The technical concept which he uses to convey this collective reality in his sociology is "social fact"^. This "thing"^, in his view, provides the foundation from which all normative systems (including law) emerge; and the "thing" is in turn indexed by these systems. As it would appear, Dürkheim singles out law as epitomizing this indexation. In the words of Grace and Wilkinson (1978: 48), law, for Dürkheim, is "the paradigmatic instance of a social fact".

In his first major work - The Division of Labour in Society (1893) - Dürkheim puts forward what Lukes and Scull (1983: 1) have termed "three bold and striking hypotheses about law". This work "became overnight a landmark of sociological writing and has remained a standard reference work ever since its publication as a doctoral dissertation in 1893 - which I suspect is an unmatched record of longevity in sociology" (Tiryakian, 1981: 116).
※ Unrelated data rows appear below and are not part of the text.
-- ==== Sys2Proof/Laws/Exec.lean ====
section
/-! SUPPORT. The dispatch, arm by arm: each instruction runs its one meaning. -/

namespace Sys2Proof.Machine

theorem exec_lui sb d imm (s : State) : exec (.lui sb d imm) s = Sys2Proof.Machine.execLui sb d imm s := rfl

theorem exec_lapc sb d imm (s : State) : exec (.lapc sb d imm) s = Sys2Proof.Machine.execLapc sb d imm s := rfl

theorem exec_addi sb p d a imm (s : State) : exec (.addi sb p d a imm) s = Sys2Proof.Machine.execAddi sb p d a imm s := rfl

theorem exec_andi sb p d a imm (s : State) : exec (.andi sb p d a imm) s = Sys2Proof.Machine.execAndi sb p d a imm s := rfl

theorem exec_ori sb p d a imm (s : State) : exec (.ori sb p d a imm) s = Sys2Proof.Machine.execOri sb p d a imm s := rfl

theorem exec_xori sb p d a imm (s : State) : exec (.xori sb p d a imm) s = Sys2Proof.Machine.execXori sb p d a imm s := rfl

theorem exec_shli sb p d a n (s : State) : exec (.shli sb p d a n) s = Sys2Proof.Machine.execShli sb p d a n s := rfl

theorem exec_shri sb p d a n (s : State) : exec (.shri sb p d a n) s = Sys2Proof.Machine.execShri sb p d a n s := rfl

theorem exec_srai sb p d a n (s : State) : exec (.srai sb p d a n) s = Sys2Proof.Machine.execSrai sb p d a n s := rfl

theorem exec_roli sb p d a n (s : State) : exec (.roli sb p d a n) s = Sys2Proof.Machine.execRoli sb p d a n s := rfl

theorem exec_cmpeqi sb p d a imm (s : State) : exec (.cmpeqi sb p d a imm) s = Sys2Proof.Machine.execCmpeqi sb p d a imm s := rfl

theorem exec_cmplti sb p d a imm (s : State) : exec (.cmplti sb p d a imm) s = Sys2Proof.Machine.execCmplti sb p d a imm s := rfl

theorem exec_cmpltni sb p d a imm (s : State) : exec (.cmpltni sb p d a imm) s = Sys2Proof.Machine.execCmpltni sb p d a imm s := rfl

theorem exec_add sb p d a b (s : State) : exec (.add sb p d a b) s = Sys2Proof.Machine.execAdd sb p d a b s := rfl

theorem exec_sub sb p d a b (s : State) : exec (.sub sb p d a b) s = Sys2Proof.Machine.execSub sb p d a b s := rfl

theorem exec_and sb p d a b (s : State) : exec (.and sb p d a b) s = Sys2Proof.Machine.execAnd sb p d a b s := rfl

theorem exec_or sb p d a b (s : State) : exec (.or sb p d a b) s = Sys2Proof.Machine.execOr sb p d a b s := rfl

theorem exec_xor sb p d a b (s : State) : exec (.xor sb p d a b) s = Sys2Proof.Machine.execXor sb p d a b s := rfl

theorem exec_andn sb p d a b (s : State) : exec (.andn sb p d a b) s = Sys2Proof.Machine.execAndn sb p d a b s := rfl

theorem exec_shl sb p d a b (s : State) : exec (.shl sb p d a b) s = Sys2Proof.Machine.execShl sb p d a b s := rfl

theorem exec_shr sb p d a b (s : State) : exec (.shr sb p d a b) s = Sys2Proof.Machine.execShr sb p d a b s := rfl

theorem exec_sra sb p d a b (s : State) : exec (.sra sb p d a b) s = Sys2Proof.Machine.execSra sb p d a b s := rfl

theorem exec_rol sb p d a b (s : State) : exec (.rol sb p d a b) s = Sys2Proof.Machine.execRol sb p d a b s := rfl

theorem exec_min sb p d a b (s : State) : exec (.min sb p d a b) s = Sys2Proof.Machine.execMin sb p d a b s := rfl

theorem exec_max sb p d a b (s : State) : exec (.max sb p d a b) s = Sys2Proof.Machine.execMax sb p d a b s := rfl

theorem exec_minn sb p d a b (s : State) : exec (.minn sb p d a b) s = Sys2Proof.Machine.execMinn sb p d a b s := rfl

theorem exec_maxn sb p d a b (s : State) : exec (.maxn sb p d a b) s = Sys2Proof.Machine.execMaxn sb p d a b s := rfl

theorem exec_mul sb p d a b (s : State) : exec (.mul sb p d a b) s = Sys2Proof.Machine.execMul sb p d a b s := rfl

theorem exec_mulh sb p d a b (s : State) : exec (.mulh sb p d a b) s = Sys2Proof.Machine.execMulh sb p d a b s := rfl

theorem exec_mulhn sb p d a b (s : State) : exec (.mulhn sb p d a b) s = Sys2Proof.Machine.execMulhn sb p d a b s := rfl

theorem exec_clz sb p d a (s : State) : exec (.clz sb p d a) s = Sys2Proof.Machine.execClz sb p d a s := rfl

theorem exec_popc sb p d a (s : State) : exec (.popc sb p d a) s = Sys2Proof.Machine.execPopc sb p d a s := rfl

theorem exec_sext sb p d a w (s : State) : exec (.sext sb p d a w) s = Sys2Proof.Machine.execSext sb p d a w s := rfl

theorem exec_zext sb p d a w (s : State) : exec (.zext sb p d a w) s = Sys2Proof.Machine.execZext sb p d a w s := rfl

theorem exec_sel sb k d a b (s : State) : exec (.sel sb k d a b) s = Sys2Proof.Machine.execSel sb k d a b s := rfl

theorem exec_cmpeq sb p d a b (s : State) : exec (.cmpeq sb p d a b) s = Sys2Proof.Machine.execCmpeq sb p d a b s := rfl

theorem exec_cmpne sb p d a b (s : State) : exec (.cmpne sb p d a b) s = Sys2Proof.Machine.execCmpne sb p d a b s := rfl

theorem exec_cmplt sb p d a b (s : State) : exec (.cmplt sb p d a b) s = Sys2Proof.Machine.execCmplt sb p d a b s := rfl

theorem exec_cmple sb p d a b (s : State) : exec (.cmple sb p d a b) s = Sys2Proof.Machine.execCmple sb p d a b s := rfl

theorem exec_cmpltn sb p d a b (s : State) : exec (.cmpltn sb p d a b) s = Sys2Proof.Machine.execCmpltn sb p d a b s := rfl

theorem exec_cmplen sb p d a b (s : State) : exec (.cmplen sb p d a b) s = Sys2Proof.Machine.execCmplen sb p d a b s := rfl

theorem exec_pand sb p d a b (s : State) : exec (.pand sb p d a b) s = Sys2Proof.Machine.execPand sb p d a b s := rfl

theorem exec_por sb p d a b (s : State) : exec (.por sb p d a b) s = Sys2Proof.Machine.execPor sb p d a b s := rfl

theorem exec_pxor sb p d a b (s : State) : exec (.pxor sb p d a b) s = Sys2Proof.Machine.execPxor sb p d a b s := rfl

theorem exec_pnot sb p d a (s : State) : exec (.pnot sb p d a) s = Sys2Proof.Machine.execPnot sb p d a s := rfl

theorem exec_br sb p imm (s : State) : exec (.br sb p imm) s = Sys2Proof.Machine.execBr sb p imm s := rfl

theorem exec_brn sb p imm (s : State) : exec (.brn sb p imm) s = Sys2Proof.Machine.execBrn sb p imm s := rfl

theorem exec_brt sb p imm (s : State) : exec (.brt sb p imm) s = Sys2Proof.Machine.execBrt sb p imm s := rfl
On the source of law, Dürkheim is forthright in this first work. For him, law is derivative from and expressive of a society's social solidarity ("a wholly moral phenomenon"). This social solidarity - more technically, conscience collective - is the moral-political consensus or, as indicated before, the totality of beliefs and sentiments common to average citizens of the same society.

The solidarity varies from the mechanical one of the simple society to the organic one of the complex society. The former "is all-embracing and furnishes a comprehensive moral code" (Cotterrell, 1977: 242). And, corresponding to it is the penal law (supported by repressive sanctions). The repressive law aims at hurting the offender through his fortune, his honour, his life, his liberty, or to deprive him of some object whose possession he enjoys.